DETAILED DESCRIPTION OF THE INVENTION [Field of Industrial Application] The present invention relates to a wafer carrier that can hold semiconductor wafers in an extremely clean manner.

[Description of Prior Art] Conventionally, wafer carriers used in semiconductor wafer manufacturing processes, IC manufacturing processes, or IC inspection processes have been of the batch type that can hold about 25 wafers. Various materials have been used depending on the purpose, such as chemical treatment, high temperature treatment, and static electricity countermeasures, and quartz, polysilicon, Teflon (trade name), polypropylene, Al1, etc. have been mainly used. Some conventional carriers are also airtight containers in order to prevent dust from adhering during transportation. Since conventional carriers always come into contact with stored wafers, there is a possibility that the wafers are constantly contaminated by the carrier.

Transparent quartz, which has few impurities, is a typical material with a low possibility of contamination, but it has the major drawback of being easily broken. The next problem is that the wafer and carrier collide due to vibration during transportation. Therefore, the material should be softer, and quartz, A1, etc. have many problems. The next problem is dust generated from the carrier. Organic materials such as Teflon (trade name), polypropylene, and polysilicon tend to generate particles. In particular, Teflon (trade name), which contains carbon or the like as a countermeasure against static electricity, generates a lot of dust.

Furthermore, during cleaning and drying, there were problems such as the wafer being in the shadow of the carrier, poor water drainage, and difficulty in drying the liquid. Teflon (trade name) carriers are mainly used for cleaning, but they are not completely satisfactory in terms of water removal. Furthermore, since carriers are used in senders and receivers of automatic machines, pitches and the like are determined by each standard, but carriers often damage wafers during indexing and the like. Furthermore, in a gas phase such as a diffusion furnace, the pitch interval has a great effect on wafer quality, so it is necessary to transfer carriers between different types. This transfer causes damage to the wafer.

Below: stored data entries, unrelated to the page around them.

-- ==== Sys2Proof/Machine/Step.lean ====
section
/-! DEFINITION. One step of the machine, and how the host places an instruction for it. -/

namespace Sys2Proof.Machine

/-- One step: the agent whose turn it is moves (10_state.md R10). -/
def step (s : State) : Host.Outcome State Fault Refusal := takeTurn s

/-- The table word `w` placed where the next step takes its instruction: first at the command port, the sequencer in
`S_IDLE` and next to move (log 27). -/
def State.withFetchWord (s : State) (nbits w : Nat) : State := placeWord s (tableFetchWord nbits w)

end Sys2Proof.Machine
end

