-- ==== Sys2Proof/Laws/Decode.lean ====
section
/-! SUPPORT. The fields of an encoded word read back as they were put in. -/

namespace Sys2Proof

@[simp] theorem regOfCode_code (r : Reg) : regOfCode r.code = some r := by cases r <;> decide

@[simp] theorem cwOp_cmdWord (op : BitVec 4) (arg : Word) : cwOp (cmdWord op arg) = op := by
  apply BitVec.eq_of_getLsbD_eq; intro i hi
  simp only [cwOp, cmdWord, BitVec.getLsbD_extractLsb', BitVec.getLsbD_append]
  simp [hi]

@[simp] theorem cwArg_cmdWord (op : BitVec 4) (arg : Word) : cwArg (cmdWord op arg) = arg := by
  apply BitVec.eq_of_getLsbD_eq; intro i hi
  simp only [cwArg, cmdWord, BitVec.getLsbD_extractLsb', BitVec.getLsbD_append]
  simp [hi]

/-- A command word is its opcode and its operand (30_encoding.md R60). -/
@[simp] theorem cmdWord_fields (cw : BitVec 36) : cmdWord (cwOp cw) (cwArg cw) = cw := by
  apply BitVec.eq_of_getLsbD_eq; intro i hi
  simp only [cwOp, cwArg, cmdWord, BitVec.getLsbD_extractLsb', BitVec.getLsbD_append]
  by_cases h : i < 32
  · simp [h]
  · have h2 : i - 32 < 4 := by omega
    have h3 : 32 + (i - 32) = i := by omega
    simp [h, h2, h3]

variable (kind : BitVec 4) (reg : BitVec 2) (off : BitVec 5) (mask val : BitVec 7)

theorem mopWord_getLsbD (i : Nat) : (mopWord kind reg off mask val).getLsbD i =
    if i < 7 then val.getLsbD i else if i < 14 then mask.getLsbD (i - 7) else if i < 19 then off.getLsbD (i - 14)
    else if i < 21 then reg.getLsbD (i - 19) else kind.getLsbD (i - 21) := by
  simp only [mopWord, BitVec.getLsbD_append]
  rcases Nat.lt_or_ge i 7 with h | h
  · simp [h]
  rcases Nat.lt_or_ge i 14 with h2 | h2
  · simp [h2, show ¬ i < 7 by omega, show i - 7 < 7 by omega]
  rcases Nat.lt_or_ge i 19 with h3 | h3
  · simp [h3, show ¬ i < 7 by omega, show ¬ i < 14 by omega, show ¬ i - 7 < 7 by omega,
      show i - 7 - 7 = i - 14 by omega]
    intro; omega
  rcases Nat.lt_or_ge i 21 with h4 | h4
  · simp [h4, show ¬ i < 7 by omega, show ¬ i < 14 by omega, show ¬ i < 19 by omega, show ¬ i - 7 < 7 by omega,
      show ¬ i - 7 - 7 < 5 by omega, show i - 7 - 7 - 5 = i - 19 by omega]
    intro; omega
  · simp [show ¬ i < 7 by omega, show ¬ i < 14 by omega, show ¬ i < 19 by omega, show ¬ i < 21 by omega,
      show ¬ i - 7 < 7 by omega, show ¬ i - 7 - 7 < 5 by omega, show ¬ i - 7 - 7 - 5 < 2 by omega,
      show i - 7 - 7 - 5 - 2 = i - 21 by omega]

@[simp] theorem mdKind_mopWord : mdKind (mopWord kind reg off mask val) = kind := by
  apply BitVec.eq_of_getLsbD_eq; intro i hi
  simp only [mdKind, BitVec.getLsbD_extractLsb', mopWord_getLsbD, hi, decide_true, Bool.true_and]
  simp [show ¬ 21 + i < 7 by omega, show ¬ 21 + i < 14 by omega, show ¬ 21 + i < 19 by omega]

@[simp] theorem mdReg_mopWord : mdReg (mopWord kind reg off mask val) = reg := by
  apply BitVec.eq_of_getLsbD_eq; intro i hi
  simp only [mdReg, BitVec.getLsbD_extractLsb', mopWord_getLsbD, hi, decide_true, Bool.true_and]
  simp [show ¬ 19 + i < 7 by omega, show ¬ 19 + i < 14 by omega, show 19 + i < 21 by omega]

@[simp] theorem mdOff_mopWord : mdOff (mopWord kind reg off mask val) = off := by
  apply BitVec.eq_of_getLsbD_eq; intro i hi
  simp only [mdOff, BitVec.getLsbD_extractLsb', mopWord_getLsbD, hi, decide_true, Bool.true_and]
  simp [show ¬ 14 + i < 7 by omega, show 14 + i < 19 by omega]

@[simp] theorem mdMask_mopWord : mdMask (mopWord kind reg off mask val) = mask := by
  apply BitVec.eq_of_getLsbD_eq; intro i hi
  simp only [mdMask, BitVec.getLsbD_extractLsb', mopWord_getLsbD, hi, decide_true, Bool.true_and]
  simp [show 7 + i < 14 by omega]

@[simp] theorem mdVal_mopWord : mdVal (mopWord kind reg off mask val) = val := by
  apply BitVec.eq_of_getLsbD_eq; intro i hi
  simp only [mdVal, BitVec.getLsbD_extractLsb', mopWord_getLsbD, hi, decide_true, Bool.true_and]
  simp [hi]

/-- What the decoder answers on a command word, by its opcode (30_encoding.md R61, R63). -/
theorem decode_cmdWord (op : BitVec 4) (arg : Word) :
    decode (.cmd (cmdWord op arg)) =
      if op = opSetfreq then .ok (.setfreq arg)
      else if op = opRdfreq then .ok (.rdfreq arg)
      else if op = opSetop then .ok (.setop arg)
      else if op = opLookup then .ok (.lookup arg)
      else .error (.reservedOpcode op arg) := by
  simp [decode, decodeCmd]

end Sys2Proof
end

OBJECTS OF THE INVENTION The object of the present invention is to eliminate such drawbacks and to provide a wafer carrier that can be used in all processes without the risk of deteriorating the quality of wafers.

[Example] FIG. 1 shows an example of the present invention. (a) is a front view, and (b) is a sectional view taken along line AA'. 1 is the main body of this embodiment, which is made of silicon (St
) It is a one-piece object drawn from an ingot. 2 is diameter 1
It is an inch Si wafer and is held between two main bodies 1. Reference numeral 3 denotes a fluid inlet port into which gas, such as air or N2, or liquid, such as pure water, can flow. The inflowing fluid travels through the ring 4 and passes through the pores (
It is discharged from the jet nozzle) 5. The pores 5 are provided on the upper and lower surfaces of the wafer all around the wafer edge. Further, the two main bodies 1 are connected to each other by a connecting pin 6.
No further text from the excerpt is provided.